Data records:
-- ==== Sys2Proof/Machine/BitWriter.lean ====
section
/-! DEFINITION. The bit writer's commands (42_bitwriter.md). Their errors carry stage NONE and field 0. -/

namespace Sys2Proof.Machine

/-- PutBits for a primitive writer command, which has no result word (R151 to R154). -/
def putPlain (v n : Nat) (s : State) : Eff Word64 :=
  (putBits v n .none 0 s).bind fun _ t => .ok 0#64 t

/-- W_CLEAR (R150). -/
def execWClear (s : State) : Host.Outcome State Fault Refusal := respond (.ok 0#64 (clearWriter s))

/-- W_BOOL (R151). -/
def execWBool (bit : BitVec 1) (s : State) : Host.Outcome State Fault Refusal :=
  respond (putPlain (opUnsigned bit) 1 s)

/-- W_UINT's checks and write (R152), for a width `n` and an unsigned value `v`. -/
def putUint (n v : Nat) (s : State) : Eff Word64 :=
  if n < 1 ∨ 64 < n then .raise (plainError .rangeWidth) s
  else if 2 ^ n - 1 < v then .raise (plainError .rangeValue) s
  else putPlain v n s

/-- W_UINT (R152). -/
def execWUint (n : BitVec 8) (w : Word64) (s : State) : Host.Outcome State Fault Refusal :=
  respond (putUint (opUnsigned n) (opUnsigned w) s)

/-- `trunc_n(v)`, the n-bit two's-complement pattern of `v` (00_scope.md R9). -/
def truncBits (n : Nat) (v : Int) : Nat := (v % (2 ^ n : Int)).toNat

/-- W_INT's checks and write (R153), for a width `n` and a signed value `v`. -/
def putInt (n : Nat) (v : Int) (s : State) : Eff Word64 :=
  if n < 2 ∨ 64 < n then .raise (plainError .rangeWidth) s
  else if v < -(2 ^ (n - 1) : Int) ∨ (2 ^ (n - 1) : Int) - 1 < v then .raise (plainError .rangeValue) s
  else putPlain (truncBits n v) n s

/-- W_INT (R153). -/
def execWInt (n : BitVec 8) (w : Word64) (s : State) : Host.Outcome State Fault Refusal :=
  respond (putInt (opUnsigned n) (opSigned w) s)

/-- W_BYTE (R154). -/
def execWByte (byte : Byte) (s : State) : Host.Outcome State Fault Refusal :=
  respond (putPlain (opUnsigned byte) 8 s)

/-- W_FINISH (R156). -/
def execWFinish (s : State) : Host.Outcome State Fault Refusal :=
  respond (.ok (BitVec.ofNat 64 s.outLen) s)

/-- W_POS (R157). -/
def execWPos (s : State) : Host.Outcome State Fault Refusal := respond (.ok (s.wpos.setWidth 64) s)

end Sys2Proof.Machine
end

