/-! ### Reset -/

/-- R340: RESET and the reset input between commands have the same effect, field by field as the table gives it; after
it the generator is as after CRC_INIT 0, the writer as after W_CLEAR and the reader as after R_REWIND; the parameters
and ID are constants. R341: IBUF, DESC, VAL and VB are left as they were. -/
def Obligations.ResetSetsEveryRegister : Prop :=
  ∀ s : State, ∃ t : State,
    exec .reset s = .next (t.setResponse (some (okResponse 0#64))) ∧
    (∀ rest, s.port = .resetInput :: rest → step s = .next ((t.setPort rest).setResponse none)) ∧
    (∀ a, t.obufAt a = 0#8) ∧ t.wpos = 0#32 ∧ t.rlen = 0#32 ∧ t.rpos = 0#32 ∧ t.crcKind = 0#1 ∧
    t.crcAcc = 0x0000FFFF#32 ∧ t.msgNfields = 0#32 ∧ t.msgTypeId = 0#17 ∧ t.msgMaxb = 0#33 ∧ t.routeTx = 0#19 ∧
    t.routeRx = 0#19 ∧ t.tagRx = 0#16 ∧
    t.ibuf = s.ibuf ∧ t.desc = s.desc ∧ t.val = s.val ∧ t.vb = s.vb ∧ t.cfg = s.cfg ∧ t.port = s.port ∧
    t.draws = s.draws ∧
    exec (.crcInit 0#1) t = .next (t.setResponse (some (okResponse 0#64))) ∧
    exec .wClear t = .next (t.setResponse (some (okResponse 0#64))) ∧
    exec .rRewind t = .next (t.setResponse (some (okResponse 0#64))) ∧
    exec (.csrRd 0x0000#16) t = .next (t.setResponse (some (okResponse 0x0000000755574331#64)))

/-- R344: a reset during a command abandons it: no response, the registers and OBUF as after reset, and every RAM
location holding its old content or the one the command would have left (log entry 6: which of them is free). -/
def Obligations.AbandonedCommandLeavesOldOrNew : Prop :=
  ∀ (s t : State) (c : Command) (rest : List PortInput), s.port = .resetDuring c :: rest →
    runCommand c (s.setPort rest) = .next t →
    ∃ u, step s = .next u ∧ u.response = none ∧ u.port = rest ∧ u.cfg = s.cfg ∧ (∀ a, u.obufAt a = 0#8) ∧
      u.wpos = 0#32 ∧ u.rlen = 0#32 ∧ u.rpos = 0#32 ∧ u.crcKind = 0#1 ∧ u.crcAcc = 0x0000FFFF#32 ∧
      u.msgNfields = 0#32 ∧ u.msgTypeId = 0#17 ∧ u.msgMaxb = 0#33 ∧ u.routeTx = 0#19 ∧ u.routeRx = 0#19 ∧
      u.tagRx = 0#16 ∧
      (∀ a, u.ibufAt a = s.ibufAt a ∨ u.ibufAt a = t.ibufAt a) ∧
      (∀ i j, u.descAt i j = s.descAt i j ∨ u.descAt i j = t.descAt i j) ∧
      (∀ i, u.valAt i = s.valAt i ∨ u.valAt i = t.valAt i) ∧
      (∀ i k, u.vbAt i k = s.vbAt i k ∨ u.vbAt i k = t.vbAt i k)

▶ PROBLEM: What you give back should be only the lines of the records above, starting at the line with "def execWUint (n" and ending at the line with "W_INT's checks and", restated word for word.

▶ COMPLETED TASK:
def execWUint (n : BitVec 8) (w : Word64) (s : State) : Host.Outcome State Fault Refusal :=
  respond (putUint (opUnsigned n) (opUnsigned w) s)

/-- `trunc_n(v)`, the n-bit two's-complement pattern of `v` (00_scope.md R9). -/
def truncBits (n : Nat) (v : Int) : Nat := (v % (2 ^ n : Int)).toNat

/-- W_INT's checks and write (R153), for a width `n` and a signed value `v`. -/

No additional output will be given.